David Lammy, the Foreign Secretary, and Marco Rubio, US Secretary of State, had rather tellingly different responses to the latest wave of violence in Syria. Lammy deplored the ‘horrific violence’ but failed to address where that violence was coming from. Rubio, by contrast, stated clearly that ‘radical Islamist terrorists’ were targeting minorities in Syria, including Alawites, Christians and Druze.

Rubio is right. While precise numbers are difficult to ascertain, it appears that, according to a source verified by the Hungarian government’s State Secretariat for the Aid of Persecuted Christians – the only one in the world – up to 3,000 people may have been killed, the majority of them innocent Alawite civilians. A number of Christians have also been killed. While clearly a pogrom against the Alawites, Christians in Syria are deeply concerned because, as the old Syrian phrase has it, ‘first the Alawites, then the Christians’. Since the accession of the Islamist government at the end of last year, Christians have been the subject of murder, kidnappings, intimidation and vandalism. The situation is very tense.

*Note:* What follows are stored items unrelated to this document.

/-- The Sector Tracker's state. `view = none` is: active and next record keys and distance none, paces and lead 0
(R35, R54). `served` is the hold-served mark: the served record's key and the key of the record active when the mark was
set (R45). `awaiting`: this round's angle request is unanswered and its poll phase is not complete (R30). -/
structure Tracker where
  lastGood : Option Nat
  badCount : Nat
  angleUsed : Option Nat
  held : Bool
  view : Option View
  pace : Nat
  served : Option (Nat × Nat)
  escape : Option Nat
  heldSwing : Option Nat
  capturePending : Bool
  awaiting : Bool
  settings : MotionSettings
  deriving DecidableEq, Repr

/-! ### The Tower Roster (03_the_tower_roster.md) -/

/-- Which way round a drive unit is mounted (R56). -/
inductive Mount where | normal | reversed
  deriving DecidableEq, Repr

/-- A tower's geometry: the main-line form of positions 1 to 20 and the corner form of position 21 (R56). -/
inductive Geometry where
  | mainLine (address radius fullSpeed : Nat) (mount : Mount) (trim : Int)
  | corner (address : Nat) (mount : Mount) (ratio : Nat) (swingOffset : Int)
  deriving DecidableEq, Repr

/-- The states of a tower (R60). -/
inductive TowerState where | vacant | silent | online | driving | following | resetting | faulted
  deriving DecidableEq, Repr

/-- The stages of a reset (R75 to R77). -/
inductive ResetStage where | none | requested | acknowledged | unrequested
  deriving DecidableEq, Repr

/-- Why a tower is FAULTED (R60). -/
inductive FaultReason where | none | drive | localStop | sensor | stall | resetTimeout
  deriving DecidableEq, Repr

/-- A tower record (R60). `status` holds the five indications and `changes` the five change flags, in the bits of
11_frame_formats_and_connections.md. `resetPending` is the pending RESET exchange (R75), `resetTimer` the time left in
steps of 100 ms while the reset timer runs (R77). -/
structure Tower where
  geometry : Option Geometry
  state : TowerState
  status : BitVec 5
  joint : Int
  track : Nat
  lastRound : Nat
  fresh : Bool
  miss : Nat
  follow : Nat
  stall : Nat
  stage : ResetStage
  target : Nat
  applied : Nat
  saturated : Bool
  alignWarn : Bool
  followingFlag : Bool
  changes : BitVec 5
  reason : FaultReason
  resetPending : Bool
  resetTimer : Option Nat
  deriving DecidableEq, Repr

/-! ### The Span Link Controller (04_rounds_and_the_span_link.md) -/

/-- The rates of the span link (R79). -/
inductive Rate where | r9600 | r19200 | r38400
  deriving DecidableEq, Repr

/-- The settings of LINK_SETUP (R101). `towers` is N. -/
structure LinkSettings where
  rate : Rate
  roundMs : Nat
  towers : Nat
  corner : Bool
  missLimit : Nat
  resetLimit : Nat
  ageLimit : Nat
  deriving DecidableEq, Repr

/-- The phase of a round. -/
inductive Phase where | poll | service | closed
  deriving DecidableEq, Repr

/-- Who an exchange belongs to (R94): a POLL or RESET names the position, a SERVICE the slot. -/
inductive Owner where
  | poll (position : Nat)
  | reset (position : Nat)
  | service (slot : Nat)
  deriving DecidableEq, Repr

/-- The steps of an exchange (R91). -/
inductive ExStep where | sending | awaiting | receiving
  deriving DecidableEq, Repr
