/-- Every command and event of the table answers a next state, in every state, and leaves the queue as it is. -/
def Obligations.EveryCommandAnswersNextAndKeepsTheQueue : Prop :=
  ∀ (i : Instr) (s : State), ∃ t, exec i s = .next t ∧ t.pending = s.pending

/-! ### Reset -/

/-- Right after reset every block stands at the manual's power-on values with nothing pending, and POWER_ON_RESET leaves them
whatever came before. At its end it takes the level of the safety loop input; while it is in force, a fall of SEL starts no
transaction, and SEL that fell then stays ignored until it rises (R145, R152, R176). -/
def Obligations.ResetLeavesPowerOnValues : Prop :=
  (State.reset.AtPowerOn ∧ State.reset.pending = [])
  ∧ (∀ (ended : Option Bool) (s : State), ∃ t, exec (.powerOnReset ended) s = .next t ∧ t.AtPowerOn
    ∧ (∀ closed, ended = some closed → t.sup.loopClosed = closed) ∧ t.port.transaction = none ∧ t.pending = s.pending
    ∧ (ended = none → s.port.mask = .clear → t.port.mask = .inReset)
    ∧ (ended ≠ none → s.port.mask = .clear ∨ s.port.mask = .inReset → t.port.mask = .clear)
    ∧ (ended ≠ none → s.port.mask = .inResetSelected → t.port.mask = .ignored))
  ∧ (∀ (received : List Byte) (s : State), s.port.transaction = none → s.port.mask ≠ .clear →
    (∃ t, exec .transactionStart s = .next t ∧ t.port.transaction = none ∧ t.port.mask ≠ .clear
      ∧ t = { s with port := { s.port with mask := t.port.mask } } ∧ ∀ k, t.port.misoByte k = some 0xFF)
    ∧ exec (.transactionEnd received) s = .next { s with port := { s.port with
        mask := if s.port.mask = .ignored then .clear else .inReset } })

/-- The state after reset meets the laws of supervisor, slots, towers and plan, the third law of the plan among them. -/
def Obligations.ResetMeetsTheLaws : Prop :=
  State.reset.sup.Lawful ∧ State.reset.port.Lawful ∧ State.reset.TowersLawful ∧ PlanLawful State.reset.plan
    ∧ State.reset.RetiringLawful

/-- RESTART keeps the live records, the geometry and every setting, clears the rest and sends BREAK, after a quiet line if a
reply was arriving (R96, R104); the event flags are cleared, but the CMD_DROPPED of a frame dropped while the restart was
executing stands (R175, R183). -/
def Obligations.RestartKeepsPlanGeometryAndSettings : Prop :=
  ∀ s : State, s.takes 0x03 [] → ∃ t, exec (.restart []) s = .next t
    ∧ t.plan = s.plan.filter (fun r => r.state != .retiring) ∧ t.tracker = Tracker.cleared s.tracker.settings
    ∧ (∀ p, 1 ≤ p → p ≤ 21 → t.tower p =
        Tower.cleared (s.tower p).geometry (if s.isConfigured p then .silent else .vacant))
    ∧ t.link.settings = s.link.settings ∧ t.link.running = false ∧ t.link.round = 0 ∧ t.link.exchange = none
    ∧ t.link.offered = [] ∧ (s.link.brk = .none → s.link.exchange = none → t.link.brk = .sending 0)
    ∧ (∀ x, s.link.brk = .none → s.link.exchange = some x → x.step ≠ .receiving → t.link.brk = .sending 0)
    ∧ (∀ x, s.link.brk = .none → s.link.exchange = some x → x.step = .receiving →
        t.link.brk = .waiting (x.owner.reserve - x.used) (x.replyAt + x.owner.replyLength - x.used + 2))
    ∧ t.tune = s.tune
    ∧ t.sup = { Supervisor.powerOn s.sup.loopClosed with startDelay := s.sup.startDelay
                                                         reversalDelay := s.sup.reversalDelay }
    ∧ t.svc = Service.empty ∧ t.port.snapshot = Snapshot.reset 0 ∧ t.port.transaction = s.port.transaction
    ∧ t.port.command = none ∧ t.port.rdy = true ∧ t.port.response = some (Answer.ok.frame 0x03)
    ∧ t.ev = { flags := if s.port.command ≠ none ∧ s.port.dropped = true then 0x200 else 0
               enables := 0, master := false, phase := .low, owed := false }
    ∧ t.free = s.free

/-! ### Invariants -/

/-- Every step keeps the laws of the supervisor: run permit, trip record, timers and contexts (R127, R128, R147). -/
def Obligations.StepKeepsSupervisorLaws : Prop :=
  ∀ s t : State, s.sup.Lawful → step s = .next t → t.sup.Lawful

/-- Every step keeps the laws of the two slots and RDY (R165, R166). -/
def Obligations.StepKeepsSlotLaws : Prop :=
  ∀ s t : State, s.port.Lawful → step s = .next t → t.port.Lawful

/-- Every step keeps the law of driven towers and of the applied command: a tower is driven only in a motion state, an undriven
one has target and applied command 0, and every target and applied command lies within 0 to 1000 (R69, R111, R113). -/
def Obligations.StepKeepsTowerLaws : Prop :=
  ∀ s t : State, s.TowersLawful → step s = .next t → t.TowersLawful

/-- Every step keeps the first law of the plan: at most 96 records, each valid by R4 and any two at least 10 cd apart. -/
def Obligations.StepKeepsPlanLaw : Prop :=
  ∀ s t : State, PlanLawful s.plan → step s = .next t → PlanLawful t.plan

/-- Every step keeps the third law of the plan: at most one record is RETIRING, only in a motion state, and it is the covering
record of the last good angle (R21). -/
def Obligations.StepKeepsThirdPlanLaw : Prop :=
  ∀ s t : State, PlanLawful s.plan → s.RetiringLawful → step s = .next t →
    t.RetiringLawful ∧ (t.plan.filter fun r => r.state == .retiring).length ≤ 1

/-- In a lawful plan that is not empty every angle has a covering record, into which it stands by less than its width, and
every width is 10 to 36000 cd (R6 to R8). -/
def Obligations.EveryAngleHasACoveringRecord : Prop :=
  ∀ (plan : List Sector) (angle : Nat), PlanLawful plan → plan ≠ [] → angle < 36000 →
    ∃ r, covering plan angle = some r ∧ r ∈ plan ∧ r.into angle < width plan r ∧ 10 ≤ width plan r
      ∧ width plan r ≤ 36000

/-! ### The command link -/

/-- The answer to every command enters the response slot with its code echoed, RDY rises, the command slot empties, the
transaction is kept, and a refused command has changed nothing else; a command that carries no payload refuses one BAD_VALUE
(R169, R170). -/
def Obligations.RefusedCommandChangesOnlyTheSlots : Prop :=
  ∀ (i : Instr) (code : Byte) (payload : List Byte) (s : State),
    commandOf i = some (code, payload) → s.takes code payload →
      (∃ (t : State) (a : Answer), exec i s = .next t
        ∧ t.port.response = some (withCheck ([byte (a.payload.length + 5), a.code.byte, code] ++ a.payload))
        ∧ t.port.rdy = true ∧ t.port.command = none ∧ t.port.transaction = s.port.transaction
        ∧ (a.code ≠ .ok → a.code ≠ .deferred → t = s.answer code a))
      ∧ (code ∈ ([0x01, 0x02, 0x03, 0x16, 0x50, 0x51, 0x53, 0x54, 0x55, 0x56, 0x58, 0x59, 0x5B, 0x70] : List Byte) →
          payload ≠ [] → exec i s = .next (s.answer code (.refuse .badValue)))

/-- A transaction starts: MISO carries BUSY, the response frame or EMPTY, the response slot is emptied and RDY falls (R165). At
its end a fetch takes nothing, a frame under BUSY is dropped with CMD_DROPPED, and a bad frame is answered BAD_FRAME (R167,
R168). That a drop notes whether a command was still executing is the model's mark for R175. -/
def Obligations.TransactionStartsAndEnds : Prop :=
  (∀ s : State, s.port.transaction = none → s.port.mask = .clear →
    exec .transactionStart s = .next { s with port := { s.port with
      response := none, rdy := false
      transaction := some { busy := s.port.command.isSome
                            miso := if s.port.command.isSome then [0xB5] else s.port.response.getD [0xE5] } } })
  ∧ ∀ (received : List Byte) (t : Transaction) (s : State), s.port.transaction = some t →
    let ended : State := { s with port := { s.port with transaction := none } }
    ((received = [] ∨ received.head? = some 0) → exec (.transactionEnd received) s = .next ended)
    ∧ (received ≠ [] → received.head? ≠ some 0 → t.busy = true →
        exec (.transactionEnd received) s = .next (raise .cmdDropped
          { ended with port := { ended.port with dropped := s.port.command.isSome } }))
    ∧ (received ≠ [] → received.head? ≠ some 0 → t.busy = false → frameGood received = false →
        exec (.transactionEnd received) s
          = .next (raise .cmdDropped (ended.answer ((received[1]?).getD 0) (.refuse .badFrame))))

/-- A whole frame whose code names a command, in a transaction that did not begin with BUSY, is taken with exactly its code
and payload, whatever bytes follow it; an unknown code is answered UNKNOWN (R168, R169). -/
def Obligations.FramedCommandIsTakenWhole : Prop :=
  ∀ (code : Byte) (payload beyond : List Byte) (t : Transaction) (s : State),
    s.port.transaction = some t → t.busy = false → payload.length ≤ 60 →
    let sent := withCheck ([byte (payload.length + 4), code] ++ payload) ++ beyond
    let ended : State := { s with port := { s.port with transaction := none } }
    ((handlerOf code).isSome = true → exec (.transactionEnd sent) s =
        .next { s with port := { s.port with transaction := none, dropped := false
                                             command := some { code := code, payload := payload } } })
    ∧ (handlerOf code = none → exec (.transactionEnd sent) s = .next (ended.answer code (.refuse .unknown)))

It may not be acceptable to say so, but, under the undeniably brutal dictatorship of the Assad family there was no inter-religious strife and all religious minorities were protected. On a visit to Iraq in 2017, my interpreter, a resident of Raqqa and a former supporter of the rebels, told me he was committed to Assad because he had seen the alternative.

The alternative, even if they put on western suits and enjoy obsequious chats with the Davos crowd, are all committed Islamists. The new leader, Ahmed al-Sharaa, otherwise known as Abu Mohammed al-Jolani, started his terrorist career in Iraq with Abu Musab al-Zarqawi, before moving the franchise to his own version of al Qaeda.